* **WHAT THE EXERCISE ASKS**: Every line of the records below from the line with "without one. -/" up to and including the line with "s with xan.out" must be reproduced exactly, and no line outside that range.

* **EXTRACTED INFORMATION**:
::::
-- ==== Sys2Proof/Machine/Judge.lean ====
section
/-! DEFINITION. The Dictionary Responder: checks 1 to 13 of Table 3.7, replies, forwarding, what ends a session, and the common shape of check 14. -/
namespace Sys2Proof.Machine

/-! ## Sessions (R106 to R112) -/

/-- The bytes under a tag (Table 4.5): direction, serial, session, counter, header, data. -/
def tagInput (direction : Byte) (session : Word) (counter : DWord) (header data : List Byte) : List Byte :=
  [direction] ++ be 8 Config.serial.toNat ++ be 4 session.toNat ++ be 8 counter.toNat ++ header ++ data
namespace State

/-- The open session of a number. -/
def sessionOf (s : State) (n : Word) : Option Session := s.sess.table.find? (fun x => x.number = n)
/-- A session ends: it leaves the table, its cursors are freed (R111, R421, R447). -/
def endSession (s : State) (n : Word) : State :=
  if (s.sessionOf n).isNone then s else
  { s with sess.table := s.sess.table.filter (fun x => x.number ≠ n), sess.generation := s.sess.generation + 1
           moraine.cursors := s.moraine.cursors.filter (fun c => c.1 ≠ n), capture.cursors := s.capture.cursors.filter (fun c => c.1 ≠ n) }
/-- Every session of a list ends. -/
def endSessions (s : State) (ns : List Word) : State := ns.foldl (fun u n => u.endSession n) s
/-- The module enters COLD: every session ends, KEYSTORE_STAGE is emptied and the quote is gone (R109, R126, Table 4.12). -/
def endAllSessions (s : State) : State :=
  let t := s.endSessions (s.sess.table.map (fun x => x.number))
  { t with sess.stage := [], sess.stageTotal := 0, sess.quote := [] }

end State

/-! ## Replies (R76 to R79) -/

/-- What a reply to a request is tagged with. -/
structure ReplyTo where
  req : Req
  opcode : Nat
  auth : Option Auth := none
  deriving DecidableEq, Repr
/-- The reply's trailer (R77): tagged with the session key while the session is known. -/
def ReplyTo.trailer (x : ReplyTo) (header data : List Byte) : Option Trailer :=
  match x.auth with
  | some a => some ⟨a.session, a.counter, Config.hmac a.key (tagInput 2 a.session a.counter header data)⟩
  | none => x.req.trailer.map (fun t => ⟨t.session, t.counter, Config.unkeyedTag (tagInput 2 t.session t.counter header data)⟩)
/-- The reply frame of a status with its data (Table 3.4). -/
def ReplyTo.frame (x : ReplyTo) (pending : Bool) (status : Nat) (sub : Byte) (data : List Byte) : Reply :=
  let op : Byte := BitVec.ofNat 8 (x.opcode + 0x80)
  let header := [1, op] ++ be 2 x.req.transaction.toNat ++ be 2 x.req.index.toNat
    ++ [sub, BitVec.ofNat 8 (bit (x.auth.isSome || x.req.trailer.isSome) 0 + bit pending 1), BitVec.ofNat 8 status, 0] ++ be 2 data.length
  { port := x.req.port, dest := x.req.source, toPort := if x.req.overCan then 0 else x.req.sourcePort, opcode := op, transaction := x.req.transaction, index := x.req.index, sub := sub,
    pending := pending, status := BitVec.ofNat 8 status, data := data, trailer := x.trailer header data }
/-- The session number of a request for records, 0 without one. -/
def ReplyTo.session (x : ReplyTo) : Word := x.auth.elim 0 (·.session)
namespace State

/-- A reply leaves, over UDP from XANFIL_UDP_PORT (R73), on both ports of a PRP node (R474); over CAN FD it enters the channel's reply buffer (R74, R508). A write through a home address, port 0, has no reply (R68). -/
def send (s : State) (y : Reply) : State :=
  if y.port = 0 then s else
  let t := { s with xan.out := { y with fromPort := if 6 ≤ y.port then 0 else s.xan.udpPort, onPair := s.prpMember (y.port - 1) } :: s.xan.out }
  if 6 ≤ y.port then { t with can.chan := put t.can.chan (y.port - 5) { t.canCh (y.port - 5) with replies := (t.canCh (y.port - 5)).replies ++ [y] } } else t
/-- A reply of a status: BUSY and STATE_CONFLICT are counted, STATE_CONFLICT is recorded and carries the mode (R79, R96). The reply to the request of the last counter ends its session (R108). -/
def answer (s : State) (x : ReplyTo) (status : Nat) (data : List Byte := []) (sub : Byte := x.req.sub) : State :=
  let t :=
    if status = 0x0A then ({ s with xan.busyRefusals := s.xan.busyRefusals + 1 }).send (x.frame false status sub [])
    else if status = 0x09 then
      (({ s with xan.stateConflicts := s.xan.stateConflicts + 1 }).trigger 0x041
        [x.req.index.toNat * 256 + x.req.sub.toNat, x.session.toNat, x.opcode]).send
        (x.frame false status sub (be 4 s.deviceMode.toNat ++ be 1 s.mode.life.code))
    else s.send (x.frame false status sub (if status = 0 then data else []))
  if x.auth.elim false (·.last) then t.endSession x.session else t
/-- E-0x042 for a request that fails check 7 (Table 4.15). -/
def tagFailure (s : State) (r : Req) (check : Nat) : State :=
  ({ s with sess.tagFailures := s.sess.tagFailures + 1 }).trigger 0x042
    [2, check, 7, r.session.toNat, r.port, if r.overCan then 0 else r.source.toNat, 0, 0]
::::
* **ANSWER SECTION**:
/-- The session number of a request for records, 0 without one. -/
def ReplyTo.session (x : ReplyTo) : Word := x.auth.elim 0 (·.session)
namespace State

/-- A reply leaves, over UDP from XANFIL_UDP_PORT (R73), on both ports of a PRP node (R474); over CAN FD it enters the channel's reply buffer (R74, R508). A write through a home address, port 0, has no reply (R68). -/
def send (s : State) (y : Reply) : State :=
  if y.port = 0 then s else
  let t := { s with xan.out := { y with fromPort := if 6 ≤ y.port then 0 else s.xan.udpPort, onPair := s.prpMember (y.port - 1) } :: s.xan.out }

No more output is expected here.